Formato: Online Artículo Texto
Lenguaje:English
Publicado: SAGE Publications 2022
Materias:
Acceso en línea:https://www.ncbi.nlm.nih.gov/pmc/articles/PMC8984858/
https://www.ncbi.nlm.nih.gov/pubmed/35400145
http://dx.doi.org/10.1177/23259671221086615
Descripción
Sumario:BACKGROUND: Glenoid cartilage defects may contribute to anterior shoulder instability recurrence and progression to osteoarthritis, but their morphology remains unknown. PURPOSE/HYPOTHESIS: The purpose was to determine the shape, size, and location of glenoid cartilage defects and the prevalence and risk factors for cartilage defects in the setting of anterior glenohumeral instability. It was hypothesized that glenoid cartilage defects would be common, would be associated with recurrence of dislocation, and would share similar morphology with glenoid osseous defects. STUDY DESIGN: Cross-sectional study; Level of evidence, 3. METHODS: In this retrospective study, all patients who underwent arthroscopic surgical treatment for anterior glenohumeral instability between January 2012 and May 2019 were included; excluded were patients with documented posterior or multidirectional instability or previous glenohumeral surgery.

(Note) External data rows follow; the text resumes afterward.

-- ==== Sys2Proof/Laws/KeptFabric.lean ====
section
/-!
SUPPORT. What the definitions of the fabric, fences and firmware keep (Laws/Kept.lean).
-/
namespace Sys2Proof.Laws

set_option maxRecDepth 4000

set_option Elab.async false

open Sys2Proof.Machine (State Fault Refusal)

variable {z : State} {F : Nat}
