-- ==== Sys2Proof/Laws/KeptFlash.lean ====
section
/-!
SUPPORT. What the definitions of sweeps, folds, the flash tier and partitions keep (Laws/Kept.lean).
-/
namespace Sys2Proof.Laws

set_option maxRecDepth 4000

set_option Elab.async false

open Sys2Proof.Machine (State Fault Refusal)

variable {z : State} {F : Nat}
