/-! ### Loader -/

theorem kept_loaderRun (hF : Sub 0 F) : ∀ a0 a1, Kept F z a0 → (∀ x0, (Kept F z) (x0) → (Kept F z) (a1 x0)) → (Kept F z) (Sys2Proof.loaderRun a0 a1) := by
  unfold Sys2Proof.loaderRun
  intro v0 v1 v2 v3
  split
  · refine v3 _ ?_
    with_reducible assumption
  · with_reducible assumption
theorem kept_execLoaderHelp (hF : Sub 8 F) : ∀ a0, Kept F z a0 → (OnNext (Kept F z)) (Sys2Proof.Machine.execLoaderHelp a0) := by
  unfold Sys2Proof.Machine.execLoaderHelp
  intro v0 v1
  refine ans_next ?_
  refine kept_loaderRun (hF.sub rfl) _ _ ?_ ?_
  · with_reducible assumption
  · intro v5 v6
    refine kept_monitorSay (hF.sub rfl) _ _ _ ?_
    with_reducible assumption
theorem kept_execLoaderId (hF : Sub 8 F) : ∀ a0, Kept F z a0 → (OnNext (Kept F z)) (Sys2Proof.Machine.execLoaderId a0) := by
  unfold Sys2Proof.Machine.execLoaderId
  intro v0 v1
  refine ans_next ?_
  refine kept_loaderRun (hF.sub rfl) _ _ ?_ ?_
  · with_reducible assumption
  · intro v5 v6
    refine kept_monitorSay (hF.sub rfl) _ _ _ ?_
    with_reducible assumption
theorem kept_execLoaderBaud (hF : Sub 137438953480 F) : ∀ a0 a1, Kept F z a1 → (OnNext (Kept F z)) (Sys2Proof.Machine.execLoaderBaud a0 a1) := by
  unfold Sys2Proof.Machine.execLoaderBaud
  intro v0 v1 v2
  refine ans_next ?_
  refine kept_loaderRun (hF.sub rfl) _ _ ?_ ?_
  · with_reducible assumption
  · intro v6 v7
    refine kept_setBaud (hF.sub rfl) _ _ ?_
    with_reducible assumption
theorem kept_startTransfer (hF : Sub 137438953480 F) : ∀ a0 a1 a2, Kept F z a0 → (Kept F z) (Sys2Proof.startTransfer a0 a1 a2) := by
  unfold Sys2Proof.startTransfer
  intro v0 v1 v2 v3
  refine kept_emit (hF.sub rfl) _ _ ?_
  refine kept_mk ?_
  with_reducible assumption
theorem kept_execKey (hF : Sub 137438953480 F) : ∀ a0, Kept F z a0 → (OnNext (Kept F z)) (Sys2Proof.Machine.execKey a0) := by
  unfold Sys2Proof.Machine.execKey
  intro v0 v1
  refine ans_next ?_
  refine kept_loaderRun (hF.sub rfl) _ _ ?_ ?_
  · with_reducible assumption
  · intro v5 v6
    refine kept_startTransfer (hF.sub rfl) _ _ _ ?_
    with_reducible assumption
theorem kept_execImage (hF : Sub 137438953480 F) : ∀ a0 a1 a2, Kept F z a2 → (OnNext (Kept F z)) (Sys2Proof.Machine.execImage a0 a1 a2) := by
  unfold Sys2Proof.Machine.execImage
  intro v0 v1 v2 v3
  refine ans_next ?_
  refine kept_loaderRun (hF.sub rfl) _ _ ?_ ?_
  · with_reducible assumption
  · intro v7 v8
    split
    · refine kept_monitorSay (hF.sub rfl) _ _ _ ?_
      with_reducible assumption
    · refine kept_startTransfer (hF.sub rfl) _ _ _ ?_
      with_reducible assumption
theorem kept_execLoaderWrite (hF : Sub 141733920776 F) : ∀ a0 a1, Kept F z a1 → (OnNext (Kept F z)) (Sys2Proof.Machine.execLoaderWrite a0 a1) := by
  unfold Sys2Proof.Machine.execLoaderWrite
  intro v0 v1 v2
  refine ans_next ?_
  refine kept_loaderRun (hF.sub rfl) _ _ ?_ ?_
  · with_reducible assumption
  · intro v6 v7
    extract_lets +onlyGivenNames l8_0
    clear_value l8_0
    split
    · refine kept_monitorSay (hF.sub rfl) _ _ _ ?_
      with_reducible assumption
    · split
      · refine kept_monitorSay (hF.sub rfl) _ _ _ ?_
        with_reducible assumption
      · extract_lets +onlyGivenNames l15_0 l15_1
        clear_value l15_0 l15_1
        refine kept_monitorSay (hF.sub rfl) _ _ _ ?_
        refine kept_mk ?_
        with_reducible assumption
theorem kept_execChallenge (hF : Sub 137438953480 F) : ∀ a0 a1, Kept F z a1 → (OnNext (Kept F z)) (Sys2Proof.Machine.execChallenge a0 a1) := by
  unfold Sys2Proof.Machine.execChallenge
  intro v0 v1 v2
  refine ans_next ?_
  refine kept_loaderRun (hF.sub rfl) _ _ ?_ ?_
  · with_reducible assumption
  · intro v6 v7
    refine kept_monitorSay (hF.sub rfl) _ _ _ ?_
    refine kept_mk ?_
    with_reducible assumption
theorem kept_execLoaderReturn (hF : Sub 137438953480 F) : ∀ a0, Kept F z a0 → (OnNext (Kept F z)) (Sys2Proof.Machine.execLoaderReturn a0) := by
  unfold Sys2Proof.Machine.execLoaderReturn
  intro v0 v1
  refine ans_next ?_
  refine kept_loaderRun (hF.sub rfl) _ _ ?_ ?_
  · with_reducible assumption
  · intro v5 v6
    refine kept_startTransfer (hF.sub rfl) _ _ _ ?_
    with_reducible assumption
theorem kept_endTransfer (hF : Sub 206158430220 F) : ∀ a0 a1 a2 a3, Kept F z a0 → (Kept F z) (Sys2Proof.endTransfer a0 a1 a2 a3) := by
  unfold Sys2Proof.endTransfer
  intro v0 v1 v2 v3 v4
  extract_lets +onlyGivenNames l5_0
  clear_value l5_0
  extract_lets +onlyGivenNames l6_0
  refine (fun (el6_0 : (Kept F z) l6_0) => ?_) ?_
  rotate_left
  · refine kept_mk ?_
    with_reducible assumption
  clear_value l6_0
  split
  · split
    · refine kept_monitorSay (hF.sub rfl) _ _ _ ?_
      refine kept_mk ?_
      with_reducible assumption
    · refine kept_monitorSay (hF.sub rfl) _ _ _ ?_
      with_reducible assumption
  · split
    · refine kept_monitorSay (hF.sub rfl) _ _ _ ?_
      refine kept_mk ?_
      with_reducible assumption
    · extract_lets +onlyGivenNames l20_0 l20_1
      clear_value l20_0
      split
      · refine kept_monitorSay (hF.sub rfl) _ _ _ ?_
        with_reducible assumption
      · split
        · refine kept_monitorSay (hF.sub rfl) _ _ _ ?_
          with_reducible assumption
        · split
          · refine kept_monitorSay (hF.sub rfl) _ _ _ ?_
            with_reducible assumption
          · split
            · split
              refine kept_monitorSay (hF.sub rfl) _ _ _ ?_
              refine snd_eq (by assumption) (?_ : OnSnd (Kept F z) (Sys2Proof.draw _))
              refine kept_draw (hF.sub rfl) _ ?_
              with_reducible assumption
            · refine kept_monitorSay (hF.sub rfl) _ _ _ ?_
              refine kept_mk ?_ (hf := .inr (keeps_ret _ _))
              with_reducible assumption
theorem kept_execLoaderBlock (hF : Sub 206158430220 F) : ∀ a0 a1 a2 a3, Kept F z a3 → (OnNext (Kept F z)) (Sys2Proof.Machine.execLoaderBlock a0 a1 a2 a3) := by
  unfold Sys2Proof.Machine.execLoaderBlock
  intro v0 v1 v2 v3 v4
  split
  · refine ans_next ?_
    with_reducible assumption
  · split
    · refine ans_next ?_
      with_reducible assumption
    · split
      · extract_lets +onlyGivenNames l12_0 l12_1
        refine (fun (el12_0 : (Kept F z) l12_0) => ?_) ?_
        rotate_left
        · refine kept_emit (hF.sub rfl) _ _ ?_
          with_reducible assumption
        clear_value l12_0 l12_1
        split
        · refine ans_next ?_
          refine kept_mk ?_
          with_reducible assumption
        · refine ans_next ?_
          refine kept_endTransfer (hF.sub rfl) _ _ _ _ ?_
          with_reducible assumption
      · extract_lets +onlyGivenNames l22_0
        refine (fun (el22_0 : (Kept F z) l22_0) => ?_) ?_
        rotate_left
        · refine kept_emit (hF.sub rfl) _ _ ?_
          with_reducible assumption
        clear_value l22_0
        split
        · refine ans_next ?_
          refine kept_monitorSay (hF.sub rfl) _ _ _ ?_
          refine kept_mk ?_
          with_reducible assumption
        · refine ans_next ?_
          refine kept_mk ?_
          with_reducible assumption
theorem kept_execLoaderUnknown (hF : Sub 8 F) : ∀ a0, Kept F z a0 → (OnNext (Kept F z)) (Sys2Proof.Machine.execLoaderUnknown a0) := by
  unfold Sys2Proof.Machine.execLoaderUnknown
  intro v0 v1
  refine ans_next ?_
  refine kept_loaderRun (hF.sub rfl) _ _ ?_ ?_
  · with_reducible assumption
  · intro v5 v6
    refine kept_monitorSay (hF.sub rfl) _ _ _ ?_
    with_reducible assumption
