/-! ### Snare -/

theorem kept_matchRun (hF : Sub 17180147712 F) : ∀ a0 a1 a2 a3 a4 a5, Kept F z a0 → (∀ x0, (∀ x1, (∀ x2, (Kept F z) (x2) → (Kept F z) (a5 x0 x1 x2)))) → (OnNext (Kept F z)) (Sys2Proof.matchRun a0 a1 a2 a3 a4 a5) := by
  unfold Sys2Proof.matchRun
  intro v0 v1 v2 v3 v4 v5 v6 v7
  refine kept_stationRun (hF.sub rfl) _ _ _ _ _ _ _ ?_ ?_
  · with_reducible assumption
  · intro v10 v11 v12
    split
    · refine kept_endDesc (hF.sub rfl) _ _ _ ?_
      with_reducible assumption
    · refine kept_withDoms (hF.sub rfl) _ _ _ ?_ ?_
      · with_reducible assumption
      · intro v18 v19
        refine v7 _ _ _ ?_
        with_reducible assumption
theorem kept_execLookup (hF : Sub 17180147712 F) : ∀ a0 a1 a2 a3, Kept F z a3 → (OnNext (Kept F z)) (Sys2Proof.Machine.execLookup a0 a1 a2 a3) := by
  unfold Sys2Proof.Machine.execLookup
  intro v0 v1 v2 v3 v4
  refine kept_matchRun (hF.sub rfl) _ _ _ _ _ _ ?_ ?_
  · with_reducible assumption
  · intro v7 v8 v9 v10
    split
    · refine kept_endDesc (hF.sub rfl) _ _ _ ?_
      with_reducible assumption
    · extract_lets +onlyGivenNames l14_0
      clear_value l14_0
      refine kept_putDesc (hF.sub rfl) _ _ ?_
      with_reducible assumption
theorem kept_execInsert (hF : Sub 29192870332 F) : ∀ a0 a1 a2 a3, Kept F z a3 → (OnNext (Kept F z)) (Sys2Proof.Machine.execInsert a0 a1 a2 a3) := by
  unfold Sys2Proof.Machine.execInsert
  intro v0 v1 v2 v3 v4
  refine kept_matchRun (hF.sub rfl) _ _ _ _ _ _ ?_ ?_
  · with_reducible assumption
  · intro v7 v8 v9 v10
    split
    · refine kept_endDesc (hF.sub rfl) _ _ _ ?_
      with_reducible assumption
    · extract_lets +onlyGivenNames l14_0
      clear_value l14_0
      split
      · refine kept_endDesc (hF.sub rfl) _ _ _ ?_
        with_reducible assumption
      · split
        · refine kept_endDesc (hF.sub rfl) _ _ _ ?_
          with_reducible assumption
        · split
          · refine kept_endDesc (hF.sub rfl) _ _ _ ?_
            with_reducible assumption
          · split
            · refine kept_endDesc (hF.sub rfl) _ _ _ ?_
              with_reducible assumption
            · extract_lets +onlyGivenNames l27_0
              clear_value l27_0
              refine kept_putDesc (hF.sub rfl) _ _ ?_
              with_reducible assumption
theorem kept_execRemove (hF : Sub 17180147712 F) : ∀ a0 a1 a2 a3, Kept F z a3 → (OnNext (Kept F z)) (Sys2Proof.Machine.execRemove a0 a1 a2 a3) := by
  unfold Sys2Proof.Machine.execRemove
  intro v0 v1 v2 v3 v4
  refine kept_matchRun (hF.sub rfl) _ _ _ _ _ _ ?_ ?_
  · with_reducible assumption
  · intro v7 v8 v9 v10
    split
    · refine kept_endDesc (hF.sub rfl) _ _ _ ?_
      with_reducible assumption
    · extract_lets +onlyGivenNames l14_0
      clear_value l14_0
      refine kept_putDesc (hF.sub rfl) _ _ ?_
      with_reducible assumption
theorem kept_execFingerprint (hF : Sub 17180148720 F) : ∀ a0 a1 a2 a3, Kept F z a3 → (OnNext (Kept F z)) (Sys2Proof.Machine.execFingerprint a0 a1 a2 a3) := by
  unfold Sys2Proof.Machine.execFingerprint
  intro v0 v1 v2 v3 v4
  refine kept_matchRun (hF.sub rfl) _ _ _ _ _ _ ?_ ?_
  · with_reducible assumption
  · intro v7 v8 v9 v10
    split
    · refine kept_endDesc (hF.sub rfl) _ _ _ ?_
      with_reducible assumption
    · extract_lets +onlyGivenNames l14_0 l14_1
      clear_value l14_0 l14_1
      split
      · refine kept_endDesc (hF.sub rfl) _ _ _ ?_
        with_reducible assumption
      · refine kept_putDesc (hF.sub rfl) _ _ ?_
        refine exc_ok_eq (by assumption) (?_ : OnResult Always (Kept F z) (Sys2Proof.writeOut _ _ _ _ _))
        refine kept_writeOut (hF.sub rfl) _ _ _ _ _ ?_
        with_reducible assumption
theorem kept_stepRun (hF : Sub 12012739004 F) : ∀ a0 a1 a2 a3, Kept F z a3 → (Kept F z) (Sys2Proof.stepRun a0 a1 a2 a3) := by
  unfold Sys2Proof.stepRun
  intro v0 v1 v2 v3 v4
  extract_lets +onlyGivenNames l5_0 l5_1 l5_2 l5_3
  clear_value l5_0 l5_1 l5_2 l5_3
  split
  · refine kept_endDesc (hF.sub rfl) _ _ _ ?_
    with_reducible assumption
  · split
    · refine kept_endDesc (hF.sub rfl) _ _ _ ?_
      with_reducible assumption
    · split
      · refine kept_endDesc (hF.sub rfl) _ _ _ ?_
        with_reducible assumption
      · refine kept_endDesc (hF.sub rfl) _ _ _ ?_
        with_reducible assumption
      · split
        · refine kept_endDesc (hF.sub rfl) _ _ _ ?_
          with_reducible assumption
        · split
          · refine kept_endDesc (hF.sub rfl) _ _ _ ?_
            with_reducible assumption
          · split
            · refine kept_endDesc (hF.sub rfl) _ _ _ ?_
              with_reducible assumption
            · extract_lets +onlyGivenNames l26_0 l26_1 l26_2
              clear_value l26_0 l26_1 l26_2
              split
              · refine kept_endDesc (hF.sub rfl) _ _ _ ?_
                with_reducible assumption
              · extract_lets +onlyGivenNames l30_0 l30_1 l30_2 l30_3
                clear_value l30_0 l30_1 l30_2 l30_3
                split
                extract_lets +onlyGivenNames l32_0 l32_1
                clear_value l32_0 l32_1
                extract_lets +onlyGivenNames l33_0
                clear_value l33_0
                refine kept_putDesc (hF.sub rfl) _ _ ?_
                with_reducible assumption
theorem kept_execMatchStep (hF : Sub 29192870332 F) : ∀ a0 a1 a2 a3, Kept F z a3 → (OnNext (Kept F z)) (Sys2Proof.Machine.execMatchStep a0 a1 a2 a3) := by
  unfold Sys2Proof.Machine.execMatchStep
  intro v0 v1 v2 v3 v4
  refine kept_matchRun (hF.sub rfl) _ _ _ _ _ _ ?_ ?_
  · with_reducible assumption
  · intro v7 v8 v9 v10
    refine kept_stepRun (hF.sub rfl) _ _ _ _ ?_
    with_reducible assumption
theorem kept_execMatchState (hF : Sub 29192870908 F) : ∀ a0 a1 a2, Kept F z a2 → (OnNext (Kept F z)) (Sys2Proof.Machine.execMatchState a0 a1 a2) := by
  unfold Sys2Proof.Machine.execMatchState
  intro v0 v1 v2 v3
  refine kept_matchRun (hF.sub rfl) _ _ _ _ _ _ ?_ ?_
  · with_reducible assumption
  · intro v6 v7 v8 v9
    split
    · refine kept_endDesc (hF.sub rfl) _ _ _ ?_
      with_reducible assumption
    · split
      · refine kept_endDesc (hF.sub rfl) _ _ _ ?_
        with_reducible assumption
      · split
        · refine kept_endDesc (hF.sub rfl) _ _ _ ?_
          with_reducible assumption
        · split
          · refine kept_endDesc (hF.sub rfl) _ _ _ ?_
            with_reducible assumption
          · extract_lets +onlyGivenNames l22_0
            clear_value l22_0
            split
            · refine kept_endDesc (hF.sub rfl) _ _ _ ?_
              with_reducible assumption
            · refine kept_putDesc (hF.sub rfl) _ _ ?_
              refine exc_ok_eq (by assumption) (?_ : OnResult Always (Kept F z) (Sys2Proof.writeOut _ _ _ _ _))
              refine kept_writeOut (hF.sub rfl) _ _ _ _ _ ?_
              with_reducible assumption
theorem kept_dropUpset (hF : Sub 67108864 F) : ∀ a0 a1 a2, Kept F z a0 → (Kept F z) (Sys2Proof.dropUpset a0 a1 a2) := by
  unfold Sys2Proof.dropUpset
  intro v0 v1 v2 v3
  split
  · extract_lets +onlyGivenNames l5_0
    refine (fun (el5_0 : (Kept F z) l5_0) => ?_) ?_
    rotate_left
    · refine kept_modBlock (hF.sub rfl) _ _ _ ?_
      with_reducible assumption
    clear_value l5_0
    refine kept_mk ?_
    with_reducible assumption
  · with_reducible assumption
theorem kept_meetEntry (hF : Sub 67108868 F) : ∀ a0 a1 a2, Kept F z a0 → (Kept F z) (Sys2Proof.meetEntry a0 a1 a2) := by
  unfold Sys2Proof.meetEntry
  intro v0 v1 v2 v3
  split
  · split
    split
    · refine kept_dropUpset (hF.sub rfl) _ _ _ ?_
      refine snd_eq (by assumption) (?_ : OnSnd (Kept F z) (Sys2Proof.draw _))
      refine kept_draw (hF.sub rfl) _ ?_
      with_reducible assumption
    · refine snd_eq (by assumption) (?_ : OnSnd (Kept F z) (Sys2Proof.draw _))
      refine kept_draw (hF.sub rfl) _ ?_
      with_reducible assumption
  · with_reducible assumption
theorem kept_serveSlot (hF : Sub 67125252 F) : ∀ a0 a1 a2, Kept F z a0 → (Kept F z) (Sys2Proof.serveSlot a0 a1 a2) := by
  unfold Sys2Proof.serveSlot
  intro v0 v1 v2 v3
  split
  · with_reducible assumption
  · split
    · refine kept_putDesc (hF.sub rfl) _ _ ?_
      with_reducible assumption
    · extract_lets +onlyGivenNames l9_0 l9_1 l9_2
      refine (fun (el9_0 : (Kept F z) l9_0) => ?_) ?_
      rotate_left
      · refine kept_meetEntry (hF.sub rfl) _ _ _ ?_
        with_reducible assumption
      clear_value l9_0 l9_1 l9_2
      split
      · extract_lets +onlyGivenNames l13_0
        clear_value l13_0
        split
        · refine kept_putDesc (hF.sub rfl) _ _ ?_
          with_reducible assumption
        · refine kept_putDesc (hF.sub rfl) _ _ ?_
          with_reducible assumption
      · refine kept_putDesc (hF.sub rfl) _ _ ?_
        with_reducible assumption
    · split
      · refine kept_endDesc (hF.sub rfl) _ _ _ ?_
        with_reducible assumption
      · extract_lets +onlyGivenNames l24_0 l24_1
        clear_value l24_0 l24_1
        split
        · refine kept_putDesc (hF.sub rfl) _ _ ?_
          with_reducible assumption
        · refine kept_putDesc (hF.sub rfl) _ _ ?_
          with_reducible assumption
theorem kept_execSnareSlot (hF : Sub 17246996484 F) : ∀ a0, Kept F z a0 → (OnNext (Kept F z)) (Sys2Proof.Machine.execSnareSlot a0) := by
  unfold Sys2Proof.Machine.execSnareSlot
  intro v0 v1
  extract_lets +onlyGivenNames l2_0 l2_1 l2_2
  clear_value l2_0 l2_1 l2_2
  split
  · refine ans_next ?_
    with_reducible assumption
  · split
    · refine ans_next ?_
      with_reducible assumption
    · refine ans_next ?_
      refine kept_withDoms (hF.sub rfl) _ _ _ ?_ ?_
      · with_reducible assumption
      · intro v12 v13
        refine kept_serveSlot (hF.sub rfl) _ _ _ ?_
        refine kept_count (hF.sub rfl) _ _ _ _ ?_
        refine kept_mk ?_
        with_reducible assumption
theorem kept_execInsertShift (hF : Sub 67108864 F) : ∀ a0 a1, Kept F z a1 → (OnNext (Kept F z)) (Sys2Proof.Machine.execInsertShift a0 a1) := by
  unfold Sys2Proof.Machine.execInsertShift
  intro v0 v1 v2
  split
  · refine ans_next ?_
    with_reducible assumption
  · refine ans_next ?_
    refine kept_modBlock (hF.sub rfl) _ _ _ ?_
    with_reducible assumption
theorem kept_execSnareBalance (hF : Sub 67108864 F) : ∀ a0 a1 a2, Kept F z a2 → (OnNext (Kept F z)) (Sys2Proof.Machine.execSnareBalance a0 a1 a2) := by
  unfold Sys2Proof.Machine.execSnareBalance
  intro v0 v1 v2 v3
  split
  · extract_lets +onlyGivenNames l5_0 l5_1 l5_2 l5_3
    clear_value l5_0 l5_1 l5_2 l5_3
    split
    · refine ans_next ?_
      with_reducible assumption
    · split
      · refine ans_next ?_
        refine kept_modBlock (hF.sub rfl) _ _ _ ?_
        refine kept_modBlock (hF.sub rfl) _ _ _ ?_
        with_reducible assumption
      · split
        · refine ans_next ?_
          refine kept_modBlock (hF.sub rfl) _ _ _ ?_
          refine kept_modBlock (hF.sub rfl) _ _ _ ?_
          with_reducible assumption
        · refine ans_next ?_
          with_reducible assumption
  · refine ans_next ?_
    with_reducible assumption
theorem kept_execParityScan (hF : Sub 67109280 F) : ∀ a0 a1 a2, Kept F z a2 → (OnNext (Kept F z)) (Sys2Proof.Machine.execParityScan a0 a1 a2) := by
  unfold Sys2Proof.Machine.execParityScan
  intro v0 v1 v2 v3
  extract_lets +onlyGivenNames l4_0 l4_1 l4_2 l4_3 l4_4
  clear_value l4_0 l4_1 l4_2 l4_3 l4_4
  extract_lets +onlyGivenNames l5_0
  refine (fun (el5_0 : (Kept F z) l5_0) => ?_) ?_
  rotate_left
  · refine kept_mk ?_
    with_reducible assumption
  clear_value l5_0
  refine ans_next ?_
  split
  · refine kept_ageExtension (hF.sub rfl) _ ?_
    with_reducible assumption
  · with_reducible assumption
theorem kept_execSnareThrottle (hF : Sub 67108865 F) : ∀ a0 a1 a2, Kept F z a2 → (OnNext (Kept F z)) (Sys2Proof.Machine.execSnareThrottle a0 a1 a2) := by
  unfold Sys2Proof.Machine.execSnareThrottle
  intro v0 v1 v2 v3
  extract_lets +onlyGivenNames l4_0 l4_1 l4_2 l4_3
  refine (fun (el4_0 : (Kept F z) l4_0) => ?_) ?_
  rotate_left
  · refine kept_atTime (hF.sub rfl) _ _ ?_
    with_reducible assumption
  clear_value l4_0 l4_1 l4_2 l4_3
  split
  · refine ans_next ?_
    refine kept_mk ?_
    with_reducible assumption
  · split
    · split
      · refine ans_next ?_
        refine kept_mk ?_
        with_reducible assumption
      · split
        · refine ans_next ?_
          refine kept_mk ?_
          with_reducible assumption
        · refine ans_next ?_
          with_reducible assumption
    · refine ans_next ?_
      refine kept_mk ?_
      with_reducible assumption
theorem kept_loadPatternsRun (hF : Sub 20484 F) : ∀ a0 a1 a2, Kept F z a2 → (Kept F z) (Sys2Proof.loadPatternsRun a0 a1 a2) := by
  unfold Sys2Proof.loadPatternsRun
  intro v0 v1 v2 v3
  extract_lets +onlyGivenNames l4_0
  clear_value l4_0
  split
  · refine kept_endDesc (hF.sub rfl) _ _ _ ?_
    with_reducible assumption
  · split
    · refine kept_endDesc (hF.sub rfl) _ _ _ ?_
      with_reducible assumption
    · extract_lets +onlyGivenNames l11_0
      clear_value l11_0
      split
      · refine kept_endDesc (hF.sub rfl) _ _ _ ?_
        with_reducible assumption
      · split
        · split
          · refine kept_endDesc (hF.sub rfl) _ _ _ ?_
            with_reducible assumption
          · split
            · refine kept_endDesc (hF.sub rfl) _ _ _ ?_
              with_reducible assumption
            · split
              · with_reducible assumption
              · refine kept_putDesc (hF.sub rfl) _ _ ?_
                with_reducible assumption
        · split
          · refine kept_endDesc (hF.sub rfl) _ _ _ ?_
            with_reducible assumption
          · split
            · refine kept_endDesc (hF.sub rfl) _ _ _ ?_
              with_reducible assumption
            · extract_lets +onlyGivenNames l32_0
              clear_value l32_0
              split
              split
              · refine kept_endDesc (hF.sub rfl) _ _ _ ?_
                with_reducible assumption
              · split
                · refine kept_endDesc (hF.sub rfl) _ _ _ ?_
                  with_reducible assumption
                · split
                  · refine kept_endDesc (hF.sub rfl) _ _ _ ?_
                    with_reducible assumption
                  · split
                    · with_reducible assumption
                    · split
                      · refine kept_endDesc (hF.sub rfl) _ _ _ ?_
                        with_reducible assumption
                      · split
                        · refine kept_endDesc (hF.sub rfl) _ _ _ ?_
                          with_reducible assumption
                        · refine kept_putDesc (hF.sub rfl) _ _ ?_
                          refine os_eq (by assumption) (?_ : OnSome (OnSnd (Kept F z)) (Sys2Proof.takeBlocks _ _ _))
                          refine kept_takeBlocks (hF.sub rfl) _ _ _ ?_
                          refine os_eq (by assumption) (?_ : OnSome (OnSnd (Kept F z)) (Sys2Proof.takeRuns _ _ _))
                          refine kept_takeRuns (hF.sub rfl) _ _ _ ?_
                          with_reducible assumption
theorem kept_execLoadPatterns (hF : Sub 17180151812 F) : ∀ a0 a1 a2 a3, Kept F z a3 → (OnNext (Kept F z)) (Sys2Proof.Machine.execLoadPatterns a0 a1 a2 a3) := by
  unfold Sys2Proof.Machine.execLoadPatterns
  intro v0 v1 v2 v3 v4
  split
  · refine ans_next ?_
    with_reducible assumption
  · refine kept_stationRun (hF.sub rfl) _ _ _ _ _ _ _ ?_ ?_
    · with_reducible assumption
    · intro v10 v11 v12
      refine kept_loadPatternsRun (hF.sub rfl) _ _ _ ?_
      with_reducible assumption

For each patient, the operative report, arthroscopic images, and preoperative magnetic resonance imaging (MRI) scans were reviewed to determine the prevalence of cartilage injury. For those patients with an Outerbridge grade 3 or 4 defect, the cartilage surfaces on the MRI scans were segmented to make 3-dimensional (3-D) segmentations. From these 3-D segmentations, we measured length, width, and surface area of the glenoid and defect, and the orientation of the defect relative to the superior and inferior poles of the glenoid. A multivariable analysis was conducted to determine correlates with cartilage damage. RESULTS: In 322 patients treated operatively for anterior glenohumeral instability, 38% had a concomitant cartilage defect. The mean cartilage defect was located directly anteriorly at the 3:07 clockface position (range, 2:10-4:05) and encompassed 6.5% ± 3.5% of the glenoid surface area. However, defects ranged up to >56% of glenoid length and up to 27% of glenoid width, and the largest defect encompassed 19.5% of the glenoid cartilage surface area. Patients with a cartilage defect were more likely to be male (P = .031) and to have undergone a concomitant posterior labral repair (P = .018). CONCLUSION: Cartilage defects were common in patients with operatively treated anterior glenohumeral instability, occurring in 38% of patients. These defects were located directly anteriorly at 3:07, similar to osseous glenoid defects. Future prospective studies with cartilage-specific MRI sequences should be conducted.